---- Supplied records

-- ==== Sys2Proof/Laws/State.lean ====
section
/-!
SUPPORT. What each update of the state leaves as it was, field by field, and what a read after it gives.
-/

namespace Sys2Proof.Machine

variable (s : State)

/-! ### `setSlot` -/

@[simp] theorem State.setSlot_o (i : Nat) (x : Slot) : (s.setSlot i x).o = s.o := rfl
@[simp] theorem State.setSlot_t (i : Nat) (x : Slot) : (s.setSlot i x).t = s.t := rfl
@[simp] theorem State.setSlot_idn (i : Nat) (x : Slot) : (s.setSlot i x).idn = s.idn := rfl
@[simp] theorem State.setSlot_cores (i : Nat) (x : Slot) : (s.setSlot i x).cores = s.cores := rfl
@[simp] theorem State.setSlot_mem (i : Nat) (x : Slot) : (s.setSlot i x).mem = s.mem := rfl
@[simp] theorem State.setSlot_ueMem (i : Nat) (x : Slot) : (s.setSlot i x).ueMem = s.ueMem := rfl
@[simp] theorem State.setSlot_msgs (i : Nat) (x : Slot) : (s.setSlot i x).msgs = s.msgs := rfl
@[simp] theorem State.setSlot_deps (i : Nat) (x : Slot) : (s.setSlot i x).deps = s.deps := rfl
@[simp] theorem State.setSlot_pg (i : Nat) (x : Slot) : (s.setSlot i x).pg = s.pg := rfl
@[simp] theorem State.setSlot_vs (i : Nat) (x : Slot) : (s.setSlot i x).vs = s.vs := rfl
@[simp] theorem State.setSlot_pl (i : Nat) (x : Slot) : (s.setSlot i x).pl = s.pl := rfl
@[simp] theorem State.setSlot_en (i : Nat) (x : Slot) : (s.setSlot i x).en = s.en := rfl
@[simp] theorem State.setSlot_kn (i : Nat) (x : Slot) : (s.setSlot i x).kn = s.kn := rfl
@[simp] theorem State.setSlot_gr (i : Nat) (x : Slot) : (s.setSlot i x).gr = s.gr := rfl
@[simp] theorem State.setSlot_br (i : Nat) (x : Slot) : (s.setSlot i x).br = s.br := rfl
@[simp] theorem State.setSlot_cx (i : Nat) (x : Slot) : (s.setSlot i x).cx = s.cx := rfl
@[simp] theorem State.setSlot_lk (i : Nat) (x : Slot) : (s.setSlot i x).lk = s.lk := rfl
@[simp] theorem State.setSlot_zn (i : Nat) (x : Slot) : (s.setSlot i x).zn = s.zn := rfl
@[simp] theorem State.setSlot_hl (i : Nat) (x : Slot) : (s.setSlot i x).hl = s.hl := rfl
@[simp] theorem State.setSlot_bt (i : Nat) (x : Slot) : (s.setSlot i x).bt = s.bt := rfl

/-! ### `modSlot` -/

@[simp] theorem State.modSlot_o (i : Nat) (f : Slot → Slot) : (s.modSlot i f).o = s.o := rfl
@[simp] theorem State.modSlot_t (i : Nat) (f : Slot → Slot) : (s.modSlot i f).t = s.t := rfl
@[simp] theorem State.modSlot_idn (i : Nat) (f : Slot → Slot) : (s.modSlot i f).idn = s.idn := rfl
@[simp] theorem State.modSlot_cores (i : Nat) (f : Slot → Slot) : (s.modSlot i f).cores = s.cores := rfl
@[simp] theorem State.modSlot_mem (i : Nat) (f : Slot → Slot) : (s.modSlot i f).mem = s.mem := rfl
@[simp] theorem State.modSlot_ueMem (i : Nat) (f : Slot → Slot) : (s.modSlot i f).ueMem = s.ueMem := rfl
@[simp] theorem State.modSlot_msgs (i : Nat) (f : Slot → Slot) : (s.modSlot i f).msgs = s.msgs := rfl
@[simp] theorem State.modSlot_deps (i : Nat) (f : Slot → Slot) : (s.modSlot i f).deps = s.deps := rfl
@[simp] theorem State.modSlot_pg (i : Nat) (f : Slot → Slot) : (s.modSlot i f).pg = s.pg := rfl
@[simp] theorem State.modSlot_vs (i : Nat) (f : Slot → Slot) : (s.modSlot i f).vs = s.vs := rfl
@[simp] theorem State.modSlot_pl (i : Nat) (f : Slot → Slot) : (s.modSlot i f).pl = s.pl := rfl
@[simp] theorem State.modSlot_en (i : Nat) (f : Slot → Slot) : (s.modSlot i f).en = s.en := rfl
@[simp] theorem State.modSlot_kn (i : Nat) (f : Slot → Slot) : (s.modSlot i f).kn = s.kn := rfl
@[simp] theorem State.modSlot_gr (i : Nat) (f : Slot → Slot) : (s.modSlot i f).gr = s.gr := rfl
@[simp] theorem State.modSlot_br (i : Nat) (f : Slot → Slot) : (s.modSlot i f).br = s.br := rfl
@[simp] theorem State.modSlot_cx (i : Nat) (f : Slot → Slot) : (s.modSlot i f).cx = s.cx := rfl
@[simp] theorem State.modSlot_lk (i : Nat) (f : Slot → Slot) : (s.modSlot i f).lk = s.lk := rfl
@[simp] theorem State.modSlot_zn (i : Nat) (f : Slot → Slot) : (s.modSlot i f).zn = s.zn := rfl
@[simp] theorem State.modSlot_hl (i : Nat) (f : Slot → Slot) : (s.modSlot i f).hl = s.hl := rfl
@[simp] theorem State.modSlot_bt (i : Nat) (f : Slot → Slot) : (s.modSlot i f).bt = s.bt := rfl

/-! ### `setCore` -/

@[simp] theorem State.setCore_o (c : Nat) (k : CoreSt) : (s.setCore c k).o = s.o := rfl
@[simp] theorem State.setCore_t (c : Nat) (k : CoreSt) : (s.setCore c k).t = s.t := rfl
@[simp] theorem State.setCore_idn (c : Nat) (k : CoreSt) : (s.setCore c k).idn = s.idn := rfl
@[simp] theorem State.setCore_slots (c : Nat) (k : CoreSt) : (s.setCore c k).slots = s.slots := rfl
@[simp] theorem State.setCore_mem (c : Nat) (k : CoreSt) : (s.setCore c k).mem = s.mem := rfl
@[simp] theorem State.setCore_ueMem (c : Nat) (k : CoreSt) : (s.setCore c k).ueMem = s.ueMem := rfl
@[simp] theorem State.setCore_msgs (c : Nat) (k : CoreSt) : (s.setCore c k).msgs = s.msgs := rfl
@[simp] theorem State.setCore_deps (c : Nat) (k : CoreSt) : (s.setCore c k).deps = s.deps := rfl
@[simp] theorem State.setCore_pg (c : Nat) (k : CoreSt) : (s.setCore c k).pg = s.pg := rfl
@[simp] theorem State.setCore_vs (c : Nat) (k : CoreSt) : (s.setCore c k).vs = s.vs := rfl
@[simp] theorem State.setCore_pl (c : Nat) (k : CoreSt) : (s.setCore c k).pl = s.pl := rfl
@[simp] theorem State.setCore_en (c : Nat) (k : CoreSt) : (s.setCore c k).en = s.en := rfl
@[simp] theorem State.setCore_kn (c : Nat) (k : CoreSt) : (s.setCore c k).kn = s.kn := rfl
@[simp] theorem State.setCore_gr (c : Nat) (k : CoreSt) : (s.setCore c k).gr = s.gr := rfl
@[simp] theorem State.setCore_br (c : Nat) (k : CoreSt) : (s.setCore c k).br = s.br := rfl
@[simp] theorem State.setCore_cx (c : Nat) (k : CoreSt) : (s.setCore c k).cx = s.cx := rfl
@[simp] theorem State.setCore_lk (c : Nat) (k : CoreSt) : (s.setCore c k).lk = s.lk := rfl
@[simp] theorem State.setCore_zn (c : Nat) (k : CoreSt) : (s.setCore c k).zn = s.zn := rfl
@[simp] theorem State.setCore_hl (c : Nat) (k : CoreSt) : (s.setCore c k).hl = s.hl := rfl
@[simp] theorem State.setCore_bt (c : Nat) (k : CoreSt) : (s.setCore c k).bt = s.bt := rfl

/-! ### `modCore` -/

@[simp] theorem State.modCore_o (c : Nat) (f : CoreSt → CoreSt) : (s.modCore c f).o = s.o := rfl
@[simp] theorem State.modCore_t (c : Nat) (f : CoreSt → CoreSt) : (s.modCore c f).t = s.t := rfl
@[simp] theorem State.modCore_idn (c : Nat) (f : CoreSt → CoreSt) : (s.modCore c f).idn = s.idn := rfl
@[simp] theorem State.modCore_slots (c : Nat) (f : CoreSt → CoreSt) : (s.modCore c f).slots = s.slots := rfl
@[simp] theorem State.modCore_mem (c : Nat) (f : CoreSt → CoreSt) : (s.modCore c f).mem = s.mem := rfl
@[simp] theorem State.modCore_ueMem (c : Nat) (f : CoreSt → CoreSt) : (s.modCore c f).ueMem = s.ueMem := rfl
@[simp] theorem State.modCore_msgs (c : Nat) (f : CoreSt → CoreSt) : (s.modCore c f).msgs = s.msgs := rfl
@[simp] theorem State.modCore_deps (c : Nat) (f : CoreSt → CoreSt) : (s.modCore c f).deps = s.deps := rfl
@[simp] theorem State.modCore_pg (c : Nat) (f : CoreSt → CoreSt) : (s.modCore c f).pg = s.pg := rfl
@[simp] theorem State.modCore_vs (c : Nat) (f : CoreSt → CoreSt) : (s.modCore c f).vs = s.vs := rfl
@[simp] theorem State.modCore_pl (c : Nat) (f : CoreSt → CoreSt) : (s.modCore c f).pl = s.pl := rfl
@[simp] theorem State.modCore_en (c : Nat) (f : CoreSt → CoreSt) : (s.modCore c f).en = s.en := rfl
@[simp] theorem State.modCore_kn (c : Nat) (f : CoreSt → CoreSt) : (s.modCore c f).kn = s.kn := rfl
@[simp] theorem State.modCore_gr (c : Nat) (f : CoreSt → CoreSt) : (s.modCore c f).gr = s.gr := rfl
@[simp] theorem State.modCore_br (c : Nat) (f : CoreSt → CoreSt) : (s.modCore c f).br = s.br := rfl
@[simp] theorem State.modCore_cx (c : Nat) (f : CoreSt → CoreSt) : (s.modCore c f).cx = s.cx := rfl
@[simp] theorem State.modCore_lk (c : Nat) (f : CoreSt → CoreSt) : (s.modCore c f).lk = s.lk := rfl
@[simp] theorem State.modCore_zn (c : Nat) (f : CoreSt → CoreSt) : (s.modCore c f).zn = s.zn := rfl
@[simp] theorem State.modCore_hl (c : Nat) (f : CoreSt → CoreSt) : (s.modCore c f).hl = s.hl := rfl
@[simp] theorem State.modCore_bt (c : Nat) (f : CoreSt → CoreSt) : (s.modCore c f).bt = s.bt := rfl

--------
---- Supplied records

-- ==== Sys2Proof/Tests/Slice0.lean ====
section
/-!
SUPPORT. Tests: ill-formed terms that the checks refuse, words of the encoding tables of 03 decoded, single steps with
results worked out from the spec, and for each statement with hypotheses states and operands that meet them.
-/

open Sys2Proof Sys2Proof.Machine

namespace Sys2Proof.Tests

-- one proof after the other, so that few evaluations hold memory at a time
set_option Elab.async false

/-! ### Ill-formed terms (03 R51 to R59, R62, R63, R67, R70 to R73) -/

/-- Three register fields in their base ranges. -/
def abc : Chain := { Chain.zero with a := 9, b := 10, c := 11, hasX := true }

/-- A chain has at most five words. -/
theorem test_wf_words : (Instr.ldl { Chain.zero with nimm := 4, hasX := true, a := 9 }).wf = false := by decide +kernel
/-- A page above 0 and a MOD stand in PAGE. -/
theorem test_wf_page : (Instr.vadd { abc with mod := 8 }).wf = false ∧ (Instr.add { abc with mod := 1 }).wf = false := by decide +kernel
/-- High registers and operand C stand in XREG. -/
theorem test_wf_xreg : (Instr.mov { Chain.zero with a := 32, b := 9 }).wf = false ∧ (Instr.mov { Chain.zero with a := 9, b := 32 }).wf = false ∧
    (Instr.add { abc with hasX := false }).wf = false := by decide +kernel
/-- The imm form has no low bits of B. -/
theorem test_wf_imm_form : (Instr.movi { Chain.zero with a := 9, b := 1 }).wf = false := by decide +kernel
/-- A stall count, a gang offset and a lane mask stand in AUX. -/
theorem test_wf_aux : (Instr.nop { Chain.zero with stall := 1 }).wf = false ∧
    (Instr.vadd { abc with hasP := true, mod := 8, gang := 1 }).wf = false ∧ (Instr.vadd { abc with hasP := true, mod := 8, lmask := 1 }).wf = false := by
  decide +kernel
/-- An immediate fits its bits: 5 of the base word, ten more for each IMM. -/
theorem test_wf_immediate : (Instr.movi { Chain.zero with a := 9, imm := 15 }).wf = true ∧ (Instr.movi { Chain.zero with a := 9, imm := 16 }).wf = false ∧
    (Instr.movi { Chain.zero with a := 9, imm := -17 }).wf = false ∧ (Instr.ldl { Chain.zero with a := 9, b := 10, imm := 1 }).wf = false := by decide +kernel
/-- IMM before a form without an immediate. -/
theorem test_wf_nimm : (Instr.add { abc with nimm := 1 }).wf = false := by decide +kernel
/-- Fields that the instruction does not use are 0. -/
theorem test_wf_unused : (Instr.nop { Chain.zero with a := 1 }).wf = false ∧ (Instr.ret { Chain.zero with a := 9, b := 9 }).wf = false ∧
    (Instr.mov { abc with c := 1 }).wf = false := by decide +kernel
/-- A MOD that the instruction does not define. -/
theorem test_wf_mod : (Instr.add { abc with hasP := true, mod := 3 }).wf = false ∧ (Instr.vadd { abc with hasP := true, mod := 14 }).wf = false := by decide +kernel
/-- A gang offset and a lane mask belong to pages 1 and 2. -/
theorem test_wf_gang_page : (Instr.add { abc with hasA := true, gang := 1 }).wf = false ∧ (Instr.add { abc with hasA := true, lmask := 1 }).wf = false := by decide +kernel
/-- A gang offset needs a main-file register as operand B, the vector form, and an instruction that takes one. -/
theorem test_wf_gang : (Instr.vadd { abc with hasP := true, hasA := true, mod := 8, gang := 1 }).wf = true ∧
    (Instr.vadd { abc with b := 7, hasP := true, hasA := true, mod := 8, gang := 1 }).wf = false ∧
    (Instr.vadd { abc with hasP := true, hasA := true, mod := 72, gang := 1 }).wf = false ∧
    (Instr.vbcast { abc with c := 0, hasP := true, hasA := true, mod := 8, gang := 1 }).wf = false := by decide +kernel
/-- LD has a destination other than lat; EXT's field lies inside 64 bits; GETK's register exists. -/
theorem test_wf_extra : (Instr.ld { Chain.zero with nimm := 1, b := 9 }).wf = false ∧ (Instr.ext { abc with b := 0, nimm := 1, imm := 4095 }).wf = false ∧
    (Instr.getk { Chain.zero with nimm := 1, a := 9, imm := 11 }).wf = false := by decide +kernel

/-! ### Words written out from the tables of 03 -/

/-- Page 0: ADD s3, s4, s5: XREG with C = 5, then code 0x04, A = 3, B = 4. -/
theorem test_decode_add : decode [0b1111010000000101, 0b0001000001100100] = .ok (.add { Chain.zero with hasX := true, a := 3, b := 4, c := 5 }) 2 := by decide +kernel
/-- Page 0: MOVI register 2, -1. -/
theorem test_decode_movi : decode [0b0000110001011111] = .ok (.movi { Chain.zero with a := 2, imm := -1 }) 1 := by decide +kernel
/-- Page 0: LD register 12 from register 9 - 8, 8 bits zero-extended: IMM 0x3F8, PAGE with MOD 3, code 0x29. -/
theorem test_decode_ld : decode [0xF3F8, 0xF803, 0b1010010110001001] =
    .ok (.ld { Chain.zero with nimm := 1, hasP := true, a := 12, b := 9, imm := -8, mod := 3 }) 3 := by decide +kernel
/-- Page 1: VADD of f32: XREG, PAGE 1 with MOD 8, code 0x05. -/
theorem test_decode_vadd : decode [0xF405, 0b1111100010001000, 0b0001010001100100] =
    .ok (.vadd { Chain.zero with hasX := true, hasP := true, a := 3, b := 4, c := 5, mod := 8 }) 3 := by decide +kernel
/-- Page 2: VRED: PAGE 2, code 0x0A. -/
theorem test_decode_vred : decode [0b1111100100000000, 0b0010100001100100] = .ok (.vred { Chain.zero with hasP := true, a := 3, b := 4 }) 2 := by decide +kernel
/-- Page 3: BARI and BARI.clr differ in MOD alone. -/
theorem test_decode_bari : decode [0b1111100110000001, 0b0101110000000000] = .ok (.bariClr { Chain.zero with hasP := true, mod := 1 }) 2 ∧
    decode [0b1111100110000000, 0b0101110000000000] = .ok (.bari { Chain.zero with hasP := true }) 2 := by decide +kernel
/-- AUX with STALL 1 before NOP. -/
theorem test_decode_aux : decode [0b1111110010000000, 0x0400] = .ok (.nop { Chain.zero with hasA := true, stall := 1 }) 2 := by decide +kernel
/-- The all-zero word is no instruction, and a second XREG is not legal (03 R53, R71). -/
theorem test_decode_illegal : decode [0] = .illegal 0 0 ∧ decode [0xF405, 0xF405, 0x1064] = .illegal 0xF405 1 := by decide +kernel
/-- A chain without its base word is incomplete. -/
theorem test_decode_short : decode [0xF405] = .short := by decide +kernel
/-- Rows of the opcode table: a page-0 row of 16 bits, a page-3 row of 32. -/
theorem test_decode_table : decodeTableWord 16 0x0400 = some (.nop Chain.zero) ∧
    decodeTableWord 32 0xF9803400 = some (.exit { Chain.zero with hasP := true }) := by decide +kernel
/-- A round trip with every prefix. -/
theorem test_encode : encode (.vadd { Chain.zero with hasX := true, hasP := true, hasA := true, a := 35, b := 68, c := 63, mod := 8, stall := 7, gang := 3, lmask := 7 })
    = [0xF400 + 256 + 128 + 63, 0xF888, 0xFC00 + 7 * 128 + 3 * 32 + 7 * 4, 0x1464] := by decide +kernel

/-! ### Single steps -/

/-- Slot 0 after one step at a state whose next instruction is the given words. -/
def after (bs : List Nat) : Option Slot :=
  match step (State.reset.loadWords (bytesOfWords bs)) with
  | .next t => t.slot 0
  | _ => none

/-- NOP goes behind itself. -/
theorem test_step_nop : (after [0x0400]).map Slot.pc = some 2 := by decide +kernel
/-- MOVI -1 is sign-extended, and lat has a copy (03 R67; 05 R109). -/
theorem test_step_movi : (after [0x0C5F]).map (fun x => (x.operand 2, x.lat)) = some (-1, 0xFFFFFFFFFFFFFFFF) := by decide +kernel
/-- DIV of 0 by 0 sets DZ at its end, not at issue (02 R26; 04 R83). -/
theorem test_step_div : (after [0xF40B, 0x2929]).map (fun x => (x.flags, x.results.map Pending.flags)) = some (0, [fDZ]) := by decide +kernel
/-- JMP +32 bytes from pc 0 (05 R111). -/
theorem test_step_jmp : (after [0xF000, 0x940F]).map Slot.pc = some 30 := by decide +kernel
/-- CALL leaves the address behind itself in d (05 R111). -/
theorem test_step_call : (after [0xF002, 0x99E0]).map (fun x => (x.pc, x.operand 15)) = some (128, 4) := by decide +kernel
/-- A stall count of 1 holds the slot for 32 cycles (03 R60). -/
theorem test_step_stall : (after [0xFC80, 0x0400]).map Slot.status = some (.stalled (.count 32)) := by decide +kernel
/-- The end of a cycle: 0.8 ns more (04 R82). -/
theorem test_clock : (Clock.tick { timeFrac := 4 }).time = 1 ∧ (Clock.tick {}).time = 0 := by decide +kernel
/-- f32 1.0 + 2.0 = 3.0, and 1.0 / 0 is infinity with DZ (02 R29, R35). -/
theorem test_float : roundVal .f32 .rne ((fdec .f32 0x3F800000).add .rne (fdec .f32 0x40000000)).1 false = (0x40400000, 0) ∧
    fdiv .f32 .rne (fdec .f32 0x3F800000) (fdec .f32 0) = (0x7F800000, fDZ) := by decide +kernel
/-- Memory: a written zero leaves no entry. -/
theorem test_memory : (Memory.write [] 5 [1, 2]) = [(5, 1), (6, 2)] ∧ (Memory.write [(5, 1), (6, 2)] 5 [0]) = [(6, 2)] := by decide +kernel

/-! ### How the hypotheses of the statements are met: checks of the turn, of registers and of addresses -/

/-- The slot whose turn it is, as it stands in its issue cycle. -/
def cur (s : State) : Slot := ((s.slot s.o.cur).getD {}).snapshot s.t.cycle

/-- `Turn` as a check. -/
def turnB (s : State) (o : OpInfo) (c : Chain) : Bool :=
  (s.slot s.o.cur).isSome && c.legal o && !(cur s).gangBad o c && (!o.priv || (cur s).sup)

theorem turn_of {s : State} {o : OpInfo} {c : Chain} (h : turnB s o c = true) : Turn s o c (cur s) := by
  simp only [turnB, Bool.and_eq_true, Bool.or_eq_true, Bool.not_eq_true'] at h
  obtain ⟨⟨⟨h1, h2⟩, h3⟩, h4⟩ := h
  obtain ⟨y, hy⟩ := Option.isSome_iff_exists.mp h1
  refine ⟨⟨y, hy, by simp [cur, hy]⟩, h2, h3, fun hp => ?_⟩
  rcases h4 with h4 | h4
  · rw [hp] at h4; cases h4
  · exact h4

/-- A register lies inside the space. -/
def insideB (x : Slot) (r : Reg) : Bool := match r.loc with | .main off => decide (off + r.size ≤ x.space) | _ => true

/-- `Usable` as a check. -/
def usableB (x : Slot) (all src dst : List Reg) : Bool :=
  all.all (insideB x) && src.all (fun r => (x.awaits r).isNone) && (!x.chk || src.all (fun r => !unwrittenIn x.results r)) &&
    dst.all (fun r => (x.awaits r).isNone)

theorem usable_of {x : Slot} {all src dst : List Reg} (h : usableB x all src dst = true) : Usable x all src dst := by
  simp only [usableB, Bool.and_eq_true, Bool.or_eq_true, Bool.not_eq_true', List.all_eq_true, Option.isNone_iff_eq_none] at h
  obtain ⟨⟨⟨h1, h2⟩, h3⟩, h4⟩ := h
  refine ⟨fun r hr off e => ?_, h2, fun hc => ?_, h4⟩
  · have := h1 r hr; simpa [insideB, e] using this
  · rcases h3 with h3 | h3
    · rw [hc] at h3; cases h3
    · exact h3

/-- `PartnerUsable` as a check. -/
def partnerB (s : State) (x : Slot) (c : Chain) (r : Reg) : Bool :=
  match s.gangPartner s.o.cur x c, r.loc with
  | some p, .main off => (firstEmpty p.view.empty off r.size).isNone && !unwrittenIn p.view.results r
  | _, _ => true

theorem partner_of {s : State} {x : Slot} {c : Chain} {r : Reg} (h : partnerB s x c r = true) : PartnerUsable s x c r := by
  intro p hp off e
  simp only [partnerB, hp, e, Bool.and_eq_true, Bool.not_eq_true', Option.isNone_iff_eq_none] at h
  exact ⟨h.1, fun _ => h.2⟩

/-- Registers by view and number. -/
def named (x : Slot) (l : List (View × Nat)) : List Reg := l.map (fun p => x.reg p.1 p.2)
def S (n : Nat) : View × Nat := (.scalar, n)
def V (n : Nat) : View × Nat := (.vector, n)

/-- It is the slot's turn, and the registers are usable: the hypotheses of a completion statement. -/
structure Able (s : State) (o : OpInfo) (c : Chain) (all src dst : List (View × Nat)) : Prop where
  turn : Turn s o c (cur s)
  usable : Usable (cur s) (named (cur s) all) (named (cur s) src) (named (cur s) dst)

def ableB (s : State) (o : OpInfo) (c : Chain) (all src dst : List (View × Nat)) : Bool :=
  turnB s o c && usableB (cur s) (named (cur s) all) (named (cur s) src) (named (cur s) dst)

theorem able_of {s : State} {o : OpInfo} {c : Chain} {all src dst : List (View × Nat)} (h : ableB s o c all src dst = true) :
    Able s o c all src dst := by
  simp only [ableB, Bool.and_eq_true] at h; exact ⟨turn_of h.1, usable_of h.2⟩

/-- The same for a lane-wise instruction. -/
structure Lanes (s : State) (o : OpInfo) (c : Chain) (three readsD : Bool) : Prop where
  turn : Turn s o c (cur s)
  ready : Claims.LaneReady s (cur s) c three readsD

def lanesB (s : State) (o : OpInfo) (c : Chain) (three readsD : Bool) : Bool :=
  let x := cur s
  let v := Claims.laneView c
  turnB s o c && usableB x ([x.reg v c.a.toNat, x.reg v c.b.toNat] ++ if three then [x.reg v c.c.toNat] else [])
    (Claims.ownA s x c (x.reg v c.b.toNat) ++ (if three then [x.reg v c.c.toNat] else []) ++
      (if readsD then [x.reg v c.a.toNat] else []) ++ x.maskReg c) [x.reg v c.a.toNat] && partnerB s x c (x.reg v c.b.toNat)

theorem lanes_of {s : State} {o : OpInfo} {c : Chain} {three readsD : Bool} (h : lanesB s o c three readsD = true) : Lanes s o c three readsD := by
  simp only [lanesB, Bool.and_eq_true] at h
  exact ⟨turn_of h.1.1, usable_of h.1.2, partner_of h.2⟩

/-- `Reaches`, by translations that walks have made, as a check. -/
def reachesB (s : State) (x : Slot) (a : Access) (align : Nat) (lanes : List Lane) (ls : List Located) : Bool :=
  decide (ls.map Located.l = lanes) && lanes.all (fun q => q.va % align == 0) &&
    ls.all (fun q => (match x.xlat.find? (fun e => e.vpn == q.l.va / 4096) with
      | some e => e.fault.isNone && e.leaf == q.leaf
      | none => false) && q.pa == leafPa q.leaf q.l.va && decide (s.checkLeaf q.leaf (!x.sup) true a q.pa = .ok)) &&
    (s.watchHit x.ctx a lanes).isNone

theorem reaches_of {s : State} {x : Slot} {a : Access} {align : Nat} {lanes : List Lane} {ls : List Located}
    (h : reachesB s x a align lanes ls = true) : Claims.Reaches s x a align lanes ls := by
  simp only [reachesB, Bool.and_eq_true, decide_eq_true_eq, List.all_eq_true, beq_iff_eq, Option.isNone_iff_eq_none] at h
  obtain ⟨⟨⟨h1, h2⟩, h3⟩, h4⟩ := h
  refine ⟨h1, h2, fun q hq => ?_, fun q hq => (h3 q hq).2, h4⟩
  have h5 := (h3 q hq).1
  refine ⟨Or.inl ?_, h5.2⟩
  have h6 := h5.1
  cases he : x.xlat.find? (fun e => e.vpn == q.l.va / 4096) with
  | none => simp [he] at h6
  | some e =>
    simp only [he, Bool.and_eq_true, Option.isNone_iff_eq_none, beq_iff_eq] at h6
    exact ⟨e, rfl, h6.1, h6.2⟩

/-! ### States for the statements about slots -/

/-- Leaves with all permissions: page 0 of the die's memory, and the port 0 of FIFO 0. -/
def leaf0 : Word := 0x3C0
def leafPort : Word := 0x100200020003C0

--------

▶ _What you need to do_: Counting only lines that hold the string "toNat", give the number of such lines in the records. Write nothing else.

▶ _Response to this exercise_: 3